Elasticsearch: ElasticSearch 1.6 fails to start with an empty/missing fstab

Created on 3 Jul 2015  Â·  27Comments  Â·  Source: elastic/elasticsearch

Hi,

I'm running ES in a FreeBSD jail, so there is no fstab and no mount point visible. And since I upgraded ES to version 1.6, it no longer start because it fails to obtain a lock because "Mount point not found in fstab" (file permissions are ok).

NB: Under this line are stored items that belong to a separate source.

-- ==== Sys2Proof/Machine/HostIface.lean ====
section
/-!
DEFINITION. What the host does to the device through its BARs (R357–R361, R381–R383): register and ring writes, reads that have an
effect, the store aperture, and resets and power states of the interface.
-/

namespace Sys2Proof.Machine

/-! ## The store aperture (R381, R382) -/

/-- Logical address of an aperture offset. -/
def aperAddr (s : State) (ofs : Nat) : Nat := s.host.aperBase * 2 ^ 20 + ofs

/-- What a host read of the aperture returns: bytes as stored, all ones where unmapped or without expert access. -/
def aperBytes (s : State) (ofs len : Nat) : List Byte :=
  (List.range len).map (fun i =>
    if s.host.expertOn && mapped (aperAddr s ofs + i) 1 then hubByte s (aperAddr s ofs + i) else 0xFF)

/-- APERTURE_READ: `len` bytes at offset `ofs` of the aperture. One longer than the largest payload reads all ones (R361). -/
def execApertureRead (ofs len : Nat) (s : State) : Out :=
  let ok := s.host.expertOn && len ≤ 512
  let bs := if ok then aperBytes s ofs len else List.replicate len 0xFF
  let s1 := { s with host := { s.host with readData := bs } }
  done s (if !ok then s1
          else if !mapped (aperAddr s ofs) len then alm s1 srcHost .aperture 2 [aperAddr s ofs, 0]
          else countBytes s1 5 3 (aperAddr s ofs) len false)

/-- A host write into the aperture: with expert access the bytes change and no checksum does; a write to an unmapped address, or as P3
into a unit of another owner (R169), is dropped and recorded. -/
def aperWrite (s : State) (ofs : Nat) (bs : List Byte) : State :=
  let a := aperAddr s ofs
  if bs.length > 512 then s
  else if !s.host.expertOn then expertRefuse s (0x8000000 + ofs)
  else if !mapped a bs.length then alm s srcHost .aperture 2 [a, 1]
  else
    let s1 := hubWrite s (expertOwner s) a bs
    match firstBarred s (expertOwner s) a bs.length with
    | some x => alm s1 srcHost .unmapped 3 [x, expertOwner s, tagOf s x]
    | none => countBytes s1 5 3 a bs.length true

/-- APERTURE_WRITE. -/
def execApertureWrite (ofs : Nat) (bytes : List Byte) (s : State) : Out := done s (aperWrite s ofs bytes)

/-! ## Register writes (R6–R8, R361, R381, R383) -/

/-- A write of 4 or 8 bytes, aligned. -/
def aligned48 (addr size : Nat) : Bool := (size = 4 || size = 8) && addr % size = 0

/-- The 32-bit words of a write: offset and value. -/
def wordsOf (addr size value : Nat) : List (Nat × Nat) :=
  if size = 8 then [(addr, value % 2 ^ 32), (addr + 4, value / 2 ^ 32)] else [(addr, value % 2 ^ 32)]

/-- Unmask or mask an MSI-X vector: one that pends is signalled as it is unmasked. -/
def vectorControl (s : State) (v x : Nat) : State :=
  let s := { s with host := { s.host with msixMask := tput s.host.msixMask v (bit x 0) } }
  if !bit x 0 && tget s.host.msixPend v false && !s.host.d3hot then
    msix { s with host := { s.host with msixPend := tput s.host.msixPend v false } } v
  else s

/-- One word of a register write to BAR0. -/
def bar0Word (s : State) (w : Nat × Nat) : State :=
  let (o, v) := w
  if o = 0x30000 then sqTailWrite s v
  else if o = 0x3000C then cqHeadWrite s v
  else if o = 0x30010 then { s with host := { s.host with doorbellErr := s.host.doorbellErr && !bit v 31 } }
  else if o = 0x10 then if s.host.expertOn then { s with host := { s.host with aperLo := v } } else s
  else if o = 0x14 then
    if s.host.expertOn then { s with host := { s.host with aperBase := bits (v * 2 ^ 32 + s.host.aperLo) 47 20 } }
    else s
  else if 0xF00000 ≤ o && o < 0xF00400 then
    let v' := (o - 0xF00000) / 16
    if o % 16 = 12 then vectorControl s v' v
    else { s with host := { s.host with msixTab := tput s.host.msixTab ((o - 0xF00000) / 4) v } }
  else s

/-- A write to BAR0: ring memory takes any access up to the largest payload, registers aligned words. -/
def bar0Write (s : State) (o size value : Nat) : State :=
  if 0x10000 ≤ o && o < 0x11000 then
    if size ≤ 512 then { s with host := { s.host with sq := ringWrite s.host.sq (o - 0x10000) ((natLe size value).take (0x11000 - o)) } } else s
  else if !aligned48 o size then s
  else
    let s1 := (wordsOf o size value).foldl bar0Word s
    if !s.host.expertOn && (o = 0x10 || o = 0x14) then expertRefuse s1 o else s1

/-- A write of a register of CVU `k`, 8 to 15 (R193). -/
def cvuWord (s : State) (k : Nat) (w : Nat × Nat) : State :=
  let v := cvuOf s k
  let (o, x) := w
  if o = 0 then putCvu s k (v.writeCtrl x)
  else if o = 0xC then putCvu s k (v.feed (natLe 4 x))
  else if v.busy then s
  else match o with
    | 0x4 => putCvu s k { v with len := x }
    | 0x8 => putCvu s k { v with seq := x }
    | 0x10 => putCvu s k { v with loAddr := x }
    | 0x14 => putCvu s k { v with addr := (x % 65536) * 2 ^ 32 + v.loAddr }
    | 0x18 => putCvu s k { v with loRun := x }
    | 0x1C => putCvu s k { v with run := x * 2 ^ 32 + v.loRun }
    | 0x28 => putCvu s k { v with loExpect := x }
    | 0x2C => putCvu s k { v with expect := x * 2 ^ 32 + v.loExpect }
    | _ => s

/-- The ranged RWL fields of a word of the expert area: shift, width, lowest, highest value. -/
def rwlFields (s : State) (o : Nat) : List (Nat × Nat × Nat × Nat) :=
  let p := s.cal.periodReg * 100
  if o = 0x1000000 then [(16, 11, 200, 2000), (0, 10, 100, 1000)]
  else if o = 0x1000004 then [(0, 17, 0, p - 1)]
  else if o = 0x1000008 then [(0, 12, 300, 4000)]
  else if 0x1000100 ≤ o && o < 0x1000130 then [(20, 10, 1, 1000), (0, 20, 0, p - 1)]
  else if 0x1060000 ≤ o && o < 0x1060500 then
    let r := tget s.rgl ((o - 0x1060000) / 0x100) {}
    match o % 0x100 with
    | 0x00 => [(24, 8, 2, 128), (16, 8, 2, 128), (8, 8, 2, 128), (0, 8, 2, 128)]
    | 0x04 => [(8, 8, 1, r.baseSTD), (0, 8, 1, r.baseBKG)]
    | 0x10 => [(16, 12, 1, 4095), (0, 16, 1, 65535)]
    | 0x14 => [(16, 12, 1, 4095), (0, 16, 1, 65535)]
    | 0x18 => [(16, 12, 1, 4095), (0, 16, 1, 65535)]
    | 0x20 => if o < 0x1060100 then [(0, 16, 256, 0xFFFF)] else []
    | _ => []
  else if 0x1200000 ≤ o && o < 0x1240000 then
    let c := stcOf s ((o - 0x1200000) / 0x10000)
    match o % 0x10000 with
    | 0x1050 => [(0, 4, 4, 10)]
    | 0x1058 => [(4, 4, 1, 15), (0, 4, 0, c.panicOn - 1)]
    | 0x1440 => [(0, 6, 1, 63)]
    | _ => []
  else []

/-- One word of a write to the expert area with expert access open: CVU registers take it; every other field is read-only or RWL, which
no write changes once a Season is applied (R7), and a value outside an RWL field's range is recorded. -/
def expertWord (s : State) (w : Nat × Nat) : State :=
  let (o, v) := w
  if 0x10B0200 ≤ o && o < 0x10B0400 then cvuWord s ((o - 0x10B0000) / 0x40) (o % 0x40, v)
  else if (rwlFields s o).any (fun f => (v >>> f.1) % 2 ^ f.2.1 < f.2.2.1 || f.2.2.2 < (v >>> f.1) % 2 ^ f.2.1) then
    alm s 0x0000 .rwlRange 2 [o, v]
  else s

/-- A write to BAR2: the result window ignores it, the expert area takes aligned words, the aperture bytes. -/
def bar2Write (s : State) (o size value : Nat) : State :=
  if o < 0x1000000 then s
  else if o < 0x8000000 then
    if !aligned48 o size then s
    else if !s.host.expertOn then expertRefuse s o
    else (wordsOf o size value).foldl expertWord s
  else if o < 0x10000000 then aperWrite s (o - 0x8000000) (natLe size value)
  else s

/-- REGISTER_WRITE: a host write of `size` bytes; `addr` is a BAR0 offset, or 2²⁸ more than a BAR2 offset (the model's numbering,
log 29). -/
def execRegisterWrite (addr size value : Nat) (s : State) : Out :=
  done s (if addr < 2 ^ 28 then if addr < 2 ^ 24 then bar0Write s addr size value else s
          else bar2Write s (addr - 2 ^ 28) size value)

/-- FRAME_LO_READ latches FRAME[47:32] (R26). -/
def execFrameLoRead (s : State) : Out :=
  done s { s with cal := { s.cal with frameHi := bits s.cal.frame 47 32 }, host := { s.host with readData := natLe 4 s.cal.frame } }

/-! ## Identity (Table 17.1) -/

/-- Vendor ID of the function. -/
def vendorId : Nat := 0x1F3C
/-- Device ID of the function. -/
def deviceId : Nat := 0x5104
/-- Class code: processing accelerator. -/
def classCode : Nat := 0x120000
/-- Revision ID: REV_HUB. -/
def revisionId (s : State) : Nat := s.ident.revHub

/-- The first 12 bytes of configuration space that Table 17.1 gives, as a configuration read returns them once stage 2 has ended (R392): Vendor ID,
Device ID, then Revision ID and class code. Before that the endpoint answers with Configuration Request Retry Status. Command and status,
between the two, are PCI Express's own. -/
def configIdentity (s : State) : Option (List Byte × List Byte) :=
  if s.host.crs then none else some (natLe 2 vendorId ++ natLe 2 deviceId, natLe 1 (revisionId s) ++ natLe 3 classCode)

/-! ## Resets and power states of the interface (R360, R389) -/

/-- Is a taken entry a REWRITE of a weight region that has begun: first of its family? -/
def begunRewrite (s : State) (e : SubEntry) : Bool := e.opcode = 0x0300 && parByte e 2 = 1 && !waitsTurn s e

/-- A REWRITE that does not finish leaves the region's tiles, and its reserve's, invalid (R369). -/
def spoilRewrite (s : State) (e : SubEntry) : State :=
  let r := tget s.regions (fld (parOf e) 0 2) {}
  if !r.valid || bufLenOf e ≠ r.size then s
  else
    (List.range (r.size / 2 ^ r.log2Tile)).foldl (fun s i =>
      let s := dropCheck s (r.base + i * 2 ^ r.log2Tile) r.log2Tile
      if r.reserve = 0 then s else dropCheck s (r.reserve + i * 2 ^ r.log2Tile) r.log2Tile) s

/-- A Function Level Reset, hot reset or link-down: mailbox rings and pointers, result rings, expert access, DMA and commands in
progress (R360). The MSI-X table returns to its masked state (PCI Express; PRESUMED, log 25). -/
def resetInterface (s : State) (kind : Nat) : State :=
  let s := (s.host.taken.filter (fun e => begunRewrite s e)).foldl spoilRewrite s
  let s := expertClose s 1
  let h : HostS := { s.host with sqTail := 0, sqHead := 0, cqTail := 0, cqHead := 0, doorbellErr := false, sq := [], cq := [], taken := [],
                                 waiting := [], rings := [] }
  let h : HostS := { h with dmaDone := [], dmaChan := [], msixTab := [], msixMask := [], msixPend := [], dmaOn := true, d3hot := false }
  alm { s with host := h, alm := { s.alm with clearEntry := none } } srcHost .hostDma 2 [0x10 + kind]

/-- HOST_INTERFACE_RESET: 0 Function Level Reset, 1 hot reset, 2 link-down. -/
def execHostInterfaceReset (kind : Nat) (s : State) : Out :=
  let s1 := resetInterface s kind
  done s (if kind = 2 then { s1 with host := { s1.host with linkUp := false, crs := true } } else s1)

/-- PERST_RELEASE resets the endpoint and the host interface (R389). -/
def execPerstRelease (s : State) : Out := done s (resetInterface s 3)

/-- PCIE_POWER_STATE: in D3hot no DMA and no interrupt leave the device (R360); on the way back what pends is signalled. -/
def execPciePowerState (d3 : Bool) (s : State) : Out :=
  let s1 := { s with host := { s.host with d3hot := d3, dmaOn := !d3 } }
  if d3 then done s s1
  else
    done s ((List.range 64).foldl (fun s v =>
      if tget s.host.msixPend v false && !tget s.host.msixMask v true then
        msix { s with host := { s.host with msixPend := tput s.host.msixPend v false } } v
      else s) s1)

/-! ## Device DMA (R359) -/

/-- Does a command read a host buffer? -/
def readsBuffer (e : SubEntry) : Bool :=
  [0x0103, 0x0200, 0x0305, 0x0400, 0x0702, 0x0800].contains e.opcode || (e.opcode = 0x0300 && (parByte e 2 = 1 || parByte e 2 = 2)) ||
    (e.opcode = 0x0401 && parByte e 1 = 2)

/-- The taken command with a tag that waits for its buffer. -/
def dmaEntry (s : State) (tag : Nat) : Option SubEntry :=
  s.host.taken.find? (fun e => e.tag = tag && readsBuffer e && (s.host.ready || e.opcode = 0x0200) && bufLenOf e ≠ 0 && !waitsTurn s e && (channelOf s e).isSome &&
    !s.host.dmaDone.contains tag)

/-- A device DMA read fails: its command ends with HOST_DMA and AER logs the error (R359). -/
def dmaFail (s : State) (e : SubEntry) : State :=
  let s := if begunRewrite s e then spoilRewrite s e else s
  let s := { s with host := { s.host with aer := sat 0xFFFFFFFF (s.host.aer + 1) } }
  settleStray (complete s e stHostDma []) 64

/-- DMA_COMPLETION: the completion of a device DMA read arrives, good or bad. Reads are named by the TAG of their command. -/
def execDmaCompletion (tag : Nat) (good : Bool) (s : State) : Out :=
  match dmaEntry s tag with
  | none => done s s
  | some e => done s (if good then { s with host := { s.host with dmaDone := s.host.dmaDone ++ [tag] } } else dmaFail s e)

/-- DMA_TIMEOUT: 50 ms have passed without it. -/
def execDmaTimeout (tag : Nat) (s : State) : Out :=
  match dmaEntry s tag with
  | none => done s s
  | some e => done s (dmaFail s e)

end Sys2Proof.Machine
end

[2015-07-03 12:22:10,088][INFO ][node                     ] [Awesome Android] version[1.6.0], pid[42071], build[cdd3ac4/2015-06-09T13:36:34Z]
[2015-07-03 12:22:10,088][INFO ][node                     ] [Awesome Android] initializing ...
[2015-07-03 12:22:10,092][INFO ][plugins                  ] [Awesome Android] loaded [], sites []
[2015-07-03 12:22:10,133][ERROR][bootstrap                ] Exception
org.elasticsearch.ElasticsearchIllegalStateException: Failed to obtain node lock, is the following location writable?: [/var/db/elasticsearch/mon]
        at org.elasticsearch.env.NodeEnvironment.<init>(NodeEnvironment.java:158)
        at org.elasticsearch.node.internal.InternalNode.<init>(InternalNode.java:162)
        at org.elasticsearch.node.NodeBuilder.build(NodeBuilder.java:159)
        at org.elasticsearch.bootstrap.Bootstrap.setup(Bootstrap.java:77)
        at org.elasticsearch.bootstrap.Bootstrap.main(Bootstrap.java:245)
        at org.elasticsearch.bootstrap.Elasticsearch.main(Elasticsearch.java:32)
Caused by: java.io.IOException: failed to obtain lock on /var/db/elasticsearch/mon/nodes/49
        at org.elasticsearch.env.NodeEnvironment.<init>(NodeEnvironment.java:145)
        ... 5 more
Caused by: java.io.IOException: Mount point not found in fstab
        at sun.nio.fs.BsdFileStore.findMountEntry(BsdFileStore.java:86)
        at sun.nio.fs.UnixFileStore.<init>(UnixFileStore.java:65)
        at sun.nio.fs.BsdFileStore.<init>(BsdFileStore.java:40)
        at sun.nio.fs.BsdFileSystemProvider.getFileStore(BsdFileSystemProvider.java:53)
        at sun.nio.fs.BsdFileSystemProvider.getFileStore(BsdFileSystemProvider.java:37)
        at sun.nio.fs.UnixFileSystemProvider.getFileStore(UnixFileSystemProvider.java:368)
        at java.nio.file.Files.getFileStore(Files.java:1413)
        at org.elasticsearch.env.NodeEnvironment.getFileStore(NodeEnvironment.java:256)
        at org.elasticsearch.env.NodeEnvironment.access$000(NodeEnvironment.java:62)
        at org.elasticsearch.env.NodeEnvironment$NodePath.<init>(NodeEnvironment.java:75)
        at org.elasticsearch.env.NodeEnvironment.<init>(NodeEnvironment.java:134)
        ... 5 more

Why does it even need to access /etc/fstab just to obtain a lock?

:CorInfrCore

Most helpful comment

Moving the directory I chroot, creating an empty dir where it was and mounting the new location to the old with mount -o bind, I can get elasticsearch to start. Tell me again why you need elasticsearch's root to be its own filesystem? Surely if the rest of the world can lock files without it, elasticsearch can manage? Why add so much magic when it will only break things?

All 27 comments

It looks up the type of filesystem I think to determine whether it is an SSD or not, as that changes the default number of merge threads.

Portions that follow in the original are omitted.